Read this article if you are interested in learning more about how this tradition is surviving the 21st century.

Saturday, April 9, 2011

humanizing the quake (the "outsiders")

These etegami are actually part of my illustrated recipe series, but I have a special reason for posting them under the earthquake series title. I felt that it was worth reminding us all that Japan is a multi-cultural nation, despite what most Japanese kids are taught in school, and despite the occasional nonsense spouted by certain politicians. The recipes posted here represent two prefectures which have cultural traditions that are outside of the Japanese mainstream. Hokkaido, in the far north, and Okinawa in the far south.

The first recipe posted here features a wild plant that is commonly called ainu-negi (Ainu leek). Life in Hokkaido is rich with the legacy of the Ainu, the indigenous people of northern Japan. This legacy can be found in our local dialect, our food culture, our place names, and our worldview. Though the numbers of ethnic Ainu have dwindled, they are vocal and active, and contribute positively to modern Japanese society, economy and government.

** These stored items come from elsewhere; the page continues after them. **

-- ==== Sys2Proof/Machine/Estimator.lean ====
section
/-! DEFINITION. The estimator with the S-port: requests, records, the window, flushes and the estimate (chapter 2).

Every recomputation and flush sets `owed`; the update is handed on by `deliver` of Estimates.lean (log 5). -/

namespace Sys2Proof.Machine

/-! ### The S-port -/

/-- R20: a tub-sample request: it starts a new collection when its revolution is another, and is read at once, waits, or is not
read when four already wait. -/
def sampleRequest (r : SampleRequest) (s : State) : State :=
  let e := s.est
  let col := match e.collection with
    | some c => if c.rev = r.rev then c else { rev := r.rev, samples := [] }
    | none => { rev := r.rev, samples := [] }
  match e.reading with
  | none => s.setEst { e with collection := some col, reading := some (r, false), pins := .frame }
  | some _ =>
    if e.waiting.length < 4 then s.setEst { e with collection := some col, waiting := e.waiting ++ [r] }
    else s.setEst { e with collection := some col }

/-- A signed two's-complement axis value, low byte first (R19). -/
def axis (low high : Byte) : Int := (high ++ low : Word16).toInt

/-- R19: a value within -8,000 to +8,000 mg. -/
def inRange (v : Int) : Bool := decide (-8000 ≤ v) && decide (v ≤ 8000)

/-- R19: the frame's own part of the good-sample test. -/
def goodFrame (f : SportFrame) : Bool :=
  f.status.getLsbD 0 && inRange (axis f.xLow f.xHigh) && inRange (axis f.yLow f.yHigh) && inRange (axis f.zLow f.zHigh)

/-- R20: file the result of a read under its revolution and index, or discard it. -/
def fileSample (f : SportFrame) (r : SampleRequest) (gap : Bool) (col : Option Collection) : Option Collection :=
  match col with
  | some c =>
    if c.rev = r.rev ∧ !gap ∧ goodFrame f then
      some { c with samples := c.samples ++
        [{ index := r.index, x := axis f.xLow f.xHigh, y := axis f.yLow f.yHigh, angle := r.angle }] }
    else some c
  | none => none

/-- R19, R20: a read completes and SCS goes high; the oldest waiting request starts its read with the next frame. -/
def readComplete (f : SportFrame) (s : State) : State :=
  match s.est.reading with
  | none => s
  | some (r, gap) =>
    s.setEst { s.est with
      collection := fileSample f r gap s.est.collection,
      reading := s.est.waiting.head?.map fun w => (w, false),
      waiting := s.est.waiting.tail,
      pins := if s.est.waiting.isEmpty then .idle else .frame }

/-! ### Records (R24 to R27) -/

/-- R24: the sums of the in-phase and quadrature products, times 2 to the 40th. -/
def productSums (l : List Sample) : Int × Int :=
  l.foldl (fun (i, q) m =>
    (i + m.x * cosDeg m.angle + m.y * sinDeg m.angle, q + m.x * sinDeg m.angle - m.y * cosDeg m.angle)) (0, 0)

/-- R24: the largest length of the (x, y) vector, rounded down. -/
def peakOf (l : List Sample) : Nat := l.foldl (fun p m => max p (isqrt (m.x * m.x + m.y * m.y).toNat)) 0

/-- R25: the place of a speed in the sensitivity table: the two points, the distance above the first, and the distance between
them. -/
def sensPlace (t : Vector SensPoint 8) (v : Nat) : SensPoint × SensPoint × Nat × Nat :=
  if v ≤ t[0].speed then (t[0], t[0], 0, 1)
  else
    match (List.finRange 7).find? fun k => decide (v ≤ t[k.succ].speed) with
    | some k => (t[k.castSucc], t[k.succ], v - t[k.castSucc].speed, t[k.succ].speed - t[k.castSucc].speed)
    | none => (t[7], t[7], 0, 1)

/-- R25: the lag difference along the shorter arc; exactly 180 degrees runs upward. -/
def lagArc (a b : Nat) : Int :=
  let d := (b + 360 - a) % 360
  if d ≤ 180 then d else (d : Int) - 360

/-- R24: the two products of the samples, as vectors: x at the sample's angle and y a quarter turn behind it. -/
def productVectors (l : List Sample) : List (Int × Nat) := l.flatMap fun m => [(m.x, m.angle), (m.y, m.angle + 270)]

/-- R24, R25: the magnitude and angle of a TUB record at a speed. -/
def tubValues (set : EstimatorSettings) (v : Nat) (l : List Sample) : Nat × Option Nat :=
  match l.length with
  | 0 => (0, none)
  | n + 1 =>
    let (i, q) := productSums l
    let (p1, p2, dist, den) := sensPlace set.sens v
    let sens := ((p1.sens : Int) * den + ((p2.sens : Int) - p1.sens) * dist).toNat
    let lag := (p1.lag : Int) * den + lagArc p1.lag p2.lag * dist
    let magnitude := rootOver ((i * i + q * q).toNat * sens * sens) ((n + 1) * unit40 * 256 * den)
    let angle := nearest ((sumDirection (productVectors l) i q : Int) * den - lag * 2 ^ 32) (2 ^ 32 * den) % 360
    (min magnitude 4095, some angle.toNat)

/-- R26: the magnitude of a TORQUE record; an exact half gram rounds up (the model's choice, log 61). -/
def torqueMagnitude (set : EstimatorSettings) (torque : Nat) : Nat := min ((2 * torque * set.torque + 256) / 512) 4095

/-- The boundary report (R15). -/
structure BoundaryReport where
  number : Word32
  source : Source
  period : Nat
  speed : Nat
  anchored : Bool
  requests : Nat
deriving DecidableEq, Repr

/-- The good samples of the revolution that a report ends. -/
def reportSamples (e : Estimator) (r : BoundaryReport) : List Sample :=
  match e.collection with
  | some c => if c.rev = r.number then c.samples else []
  | none => []

/-- R27: the record's speed has changed. -/
def speedChanged (e : Estimator) (r : BoundaryReport) : Bool :=
  match e.prevPeriod with
  | some p => decide (3 * p < 100 * absDiff r.period p)
  | none => false

/-- R24 to R27: the record of a revolution with its creation tag. -/
def makeRecord (set : EstimatorSettings) (e : Estimator) (r : BoundaryReport) : Record :=
  match e.curSource with
  | .tub =>
    let l := reportSamples e r
    let (m, a) := tubValues set r.speed l
    { number := r.number, source := .tub, speed := r.speed, period := r.period, magnitude := m, angle := a
      peak := some (peakOf l), good := some l.length, anchored := r.anchored
      tag := if l.length < 28 then .sampleLoss else if speedChanged e r then .speedChanging else .valid }
  | .torque =>
    { number := r.number, source := .torque, speed := r.speed, period := r.period
      magnitude := (e.revTorque.map (torqueMagnitude set)).getD 0, angle := none, peak := none, good := none
      anchored := r.anchored
      tag := if e.revTorque.isNone then .missing else if speedChanged e r then .speedChanging else .valid }

/-! ### The estimate (R30 to R36) -/

/-- A new estimate record; a change of its state or class is a trigger (R36, R189). The update is owed (log 5). -/
def setEstimate (x : Estimate) (s : State) : State :=
  let t := if x.state = s.est.est.state ∧ x.cls = s.est.est.cls then s else trigger s
  t.setEst { t.est with est := x, owed := true }

/-- R30: a flush; the disturbed flag is set (R33). -/
def flush (s : State) : State :=
  let t := setEstimate (.none s.est.curSource) s
  t.setEst { t.est with
    window := [], heldClass := none, lastSettled := none, excursion := 0, sampleLoss := 0, disturbed := true }

/-- R30: a gap mark: the flush with its further effects. The result of a read in progress will be discarded (R20). -/
def gapMark (s : State) : State :=
  let t := flush s
  t.setEst { t.est with
    collection := none, waiting := [], reading := t.est.reading.map fun r => (r.1, true), revTorque := none,
    prevPeriod := none, recovery := 0 }

/-- R21: the changeover test on a measured speed; a changeover flushes. -/
def changeover (v : Nat) (s : State) : State :=
  let c := s.settings.inForce.estimator.changeover
  match s.est.curSource with
  | .torque => if c ≤ v then flush (s.setEst { s.est with curSource := .tub }) else s
  | .tub => if v < c - 10 then flush (s.setEst { s.est with curSource := .torque }) else s

/-- R31: the records newer than the newest SPEED_CHANGING one. -/
def sinceChange (w : List Record) : List Record :=
  w.foldl (fun l r => if r.tag = .speedChanging then [] else l ++ [r]) []

/-- R31: the candidates. -/
def candidates (e : Estimator) : List Record :=
  (sinceChange e.window).filter fun r =>
    r.tag = .valid && r.source == e.curSource && (e.staleMark.all fun m => decide (m < r.number))

/-- R31: the rounded mean of a test set. -/
def meanOf (src : EstSource) (l : List Record) : Nat × Option Nat :=
  match src with
  | .tub =>
    let x := l.foldl (fun a r => a + (r.magnitude : Int) * cosDeg (r.angle.getD 0)) 0
    let y := l.foldl (fun a r => a + (r.magnitude : Int) * sinDeg (r.angle.getD 0)) 0
    match l.length with
    | 0 => (0, none)
    | n + 1 =>
      (rootOver (x * x + y * y).toNat ((n + 1) * unit40),
        some ((nearest (sumDirection (l.map fun r => ((r.magnitude : Int), r.angle.getD 0)) x y) (2 ^ 32)) % 360).toNat)
  | .torque =>
    match l.length with
    | 0 => (0, none)
    | n + 1 => ((nearest (l.foldl (fun a r => a + (r.magnitude : Int)) 0) (n + 1)).toNat, none)

/-- R31: the magnitude spread. -/
def magSpread (l : List Record) (m : Nat) : Nat := l.foldl (fun d r => max d (absDiff r.magnitude m)) 0

/-- R31: the angle spread; 0 for TORQUE and for an empty test set. -/
def angSpread (l : List Record) (a : Option Nat) : Nat :=
  match a with
  | some b => l.foldl (fun d r => max d (arc (r.angle.getD 0) b)) 0
  | none => 0

/-- R32: the two spread tests. -/
def spreadsPass (set : EstimatorSettings) (src : EstSource) (m ms as : Nat) : Bool :=
  decide (ms ≤ max 20 (15 * m / 100)) && (src == .torque || decide (m < set.angleFloor) || decide (as ≤ 25))

/-- R31 to R35: recompute the estimate, for a record that has joined (its tag and magnitude) or for a stale mark. -/
def recompute (joined : Option Record) (s : State) : State :=
  let e := s.est
  let set := s.settings.inForce
  let c := candidates e
  let n := set.estimator.settle
  let test := c.drop (c.length - n)
  let (m, a) := meanOf e.curSource test
  let ms := magSpread test m
  let as := angSpread test a
  let anchored := !test.isEmpty && test.all (·.anchored)
  let age := if joined.isSome then e.est.age.map fun k => min (k + 1) 65535 else e.est.age
  if n ≤ c.length ∧ spreadsPass set.estimator e.curSource m ms as then
    let cls := classOf set.governor m
    let t := setEstimate {
      state := .settled, magnitude := m, angle := a, cls := cls, source := e.curSource, anchored := anchored, magSpread := ms,
      angSpread := as, age := some 0 } s
    t.setEst { t.est with
      disturbed := false, heldClass := none,
      lastSettled := some { magnitude := m, angle := a, cls := cls, anchored := anchored } }
  else if e.est.state = .none ∧ joined.isNone then
    setEstimate e.est s
  else if c.length < n ∧ (e.est.state = .settled ∨ e.est.state = .held) ∧ !e.disturbed ∧
      (joined.any fun r => r.tag = .speedChanging) ∧ age.all (fun k => decide (k ≤ set.estimator.holdLimit)) then
    let held := match joined with
      | some r => worseClass e.est.cls (classOf set.governor r.magnitude)
      | none => e.est.cls
    let t := setEstimate { e.est with state := .held, cls := held, age := age } s
    t.setEst { t.est with heldClass := some held }
  else
    let t := setEstimate {
      state := .forming, magnitude := m, angle := a, cls := classOf set.governor m, source := e.curSource, anchored := anchored,
      magSpread := ms, angSpread := as, age := age } s
    t.setEst { t.est with heldClass := none }

/-- R29: a record at or below the mark is STALE. -/
def retag (mark : Option Word32) (r : Record) : Record :=
  if mark.any fun m => decide (r.number ≤ m) then { r with tag := .stale } else r

/-- R28, R29: a record joins the window, tagged STALE where the mark says so, and the estimate is recomputed. -/
def joinWindow (r : Record) (s : State) : State :=
  let r' := retag s.est.staleMark r
  let w := s.est.window ++ [r']
  recompute (some r') (s.setEst { s.est with window := w.drop (w.length - 16) })

/-- R29: a stale mark from the dosing unit. -/
def takeStaleMark (mark : Word32) (s : State) : State :=
  recompute none (s.setEst { s.est with
    staleMark := some mark, window := s.est.window.map (retag (some mark)), disturbed := true })

/-! ### Counts at a boundary report (R37 to R39) -/

/-- R39: the recovery count at a boundary report while the condition is FAILED. -/
def countRecovery (r : BoundaryReport) (s : State) : State :=
  if s.est.sensorFailed then
    if (reportSamples s.est r).length = 32 then
      if s.est.recovery + 1 = 8 then s.setEst { s.est with sensorFailed := false, recovery := 0, sampleLoss := 0 }
      else s.setEst { s.est with recovery := s.est.recovery + 1 }
    else s.setEst { s.est with recovery := 0 }
  else s

/-- R37: the excursion count after a record. -/
def excursionCount (set : EstimatorSettings) (e : Estimator) (r : Record) : Nat :=
  match r.peak with
  | some p => if set.excursion < p then e.excursion + 1 else 0
  | none => e.excursion

/-- R38: the sample-loss count after a record, by its creation tag. -/
def lossCount (e : Estimator) (r : Record) : Nat :=
  match r.source with
  | .tub => if r.tag = .sampleLoss then e.sampleLoss + 1 else 0
  | .torque => e.sampleLoss

/-- R20, R22, R27, R29: what a boundary report does whether or not it makes a record: the collection is closed, the revolution
torque absent, the previous period kept. -/
def closeReport (r : BoundaryReport) (s : State) : State :=
  s.setEst { s.est with collection := none, revTorque := none, prevPeriod := some r.period }

/-- R29: a report numbered 0 drops a mark other than 0. -/
def wrapMark (r : BoundaryReport) (s : State) : State :=
  if r.number = 0 ∧ s.est.staleMark ≠ some 0 then s.setEst { s.est with staleMark := none } else s

/-- R22: the revolution torque takes a record's ripple while a revolution is in progress. -/
def takeTorque (ripple : Nat) (s : State) : State :=
  if s.timing.rev.isSome then s.setEst { s.est with revTorque := some ripple } else s

/-- R40: the estimator at an adoption: the flush, with the sensor condition and its counts kept (log 63). -/
def adoptEstimator (s : State) : State :=
  let t := flush (s.setEst { s.est with
    curSource := if s.settings.inForce.estimator.changeover ≤ s.timing.speed then .tub else .torque })
  t.setEst { t.est with sampleLoss := s.est.sampleLoss }

end Sys2Proof.Machine
end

To the far south, Okinawa prefecture has a somewhat complicated history as the Kingdom of Ryukyu prior to becoming an official prefecture of Japan in 1879. Their architecture, crafts, food culture, and traditional language is different from that of any other area of Japan. The second illustrated recipe, Goya Champuru, is an Okinawan dish that has become popular all over the country.

Apart from the peoples mentioned above, all over Japan there live permanent residents and naturalized citizens who are not ethnically or culturally mainstream. Some of us have lived here for many generations. Our lives are rooted here. We lived and died in past and present earthquakes and tsunamis. The burden to rebuild Japan is our burden too, and we bear it with pride.

Friday, April 8, 2011

illustration friday (bottled)

The inspiration for this etegami comes from a silly poem titled "An Alphabet," by the great English nonsense poet Edward Lear (1812 – 1888). I'm always looking for excuses to paint with blue, which happens to be my very favorite color. What's yours?

Wednesday, April 6, 2011

humanizing the quake (aomori)

Aomori prefecture is as far north as you can go on the main island of Honshu, and is separated by the Tsugaru Straits from my own homeland of Hokkaido, which is the furthest north you can go in Japan. One of the popular souvenirs that people bring home from their travels to Aomori is the Hato-bue (pigeon whistle). Actually, the word for pigeon and the word for dove are the same in Japanese, so you could also call them "dove whistles."

These roughly pigeon/dove-shaped, baked-clay tweeters go back to the Edo period (1600-1868), when, it is said, they were given to children as noisy toys in the belief that the racket would protect them from evil spirits. A hato-bue has a hollow center with a sounding slit on its belly and a tail that serves as a mouthpiece. The traditional ones are painted in pastel tones of purple, green, and pink.

In a fit of experimentation, I painted the words with a painting brush and gansai paint, rather than the usual writing brush and sumi ink. It gives a fuzzy, vague feeling to the whole etegami. The writing translates to: I moan like a dove, and is part of a heart-wrenching cry for help in oppressed circumstances. (See the rest of the passage in Isaiah 38:14-16).

Friday, April 1, 2011

illustration friday (duet)

Yes! How did you guess? I painted two fava beans (i.e. broad beans) singing a duet! heh heh. In Japanese, these beans are called sora-mame (sky beans), presumably because the bean pods sprout upward, towards the sky.

I've always thought sora-mame look like they have a mouth at one end. A laughing mouth. Or a singing mouth. So I gave some thought to what kind of song a Japanese fava bean would sing-- especially in times like these. The song that came to mind was Ue wo muite arukou (namida ga koborenai youni), which translates to "I shall walk with my face turned upward (to keep my tears from spilling)."

It was made famous by the singer Kyu Sakamoto, becoming the number one ranked song in Japan in 1961. It also became a huge hit in the United States in 1963 under the [stupid] title of Sukiyaki.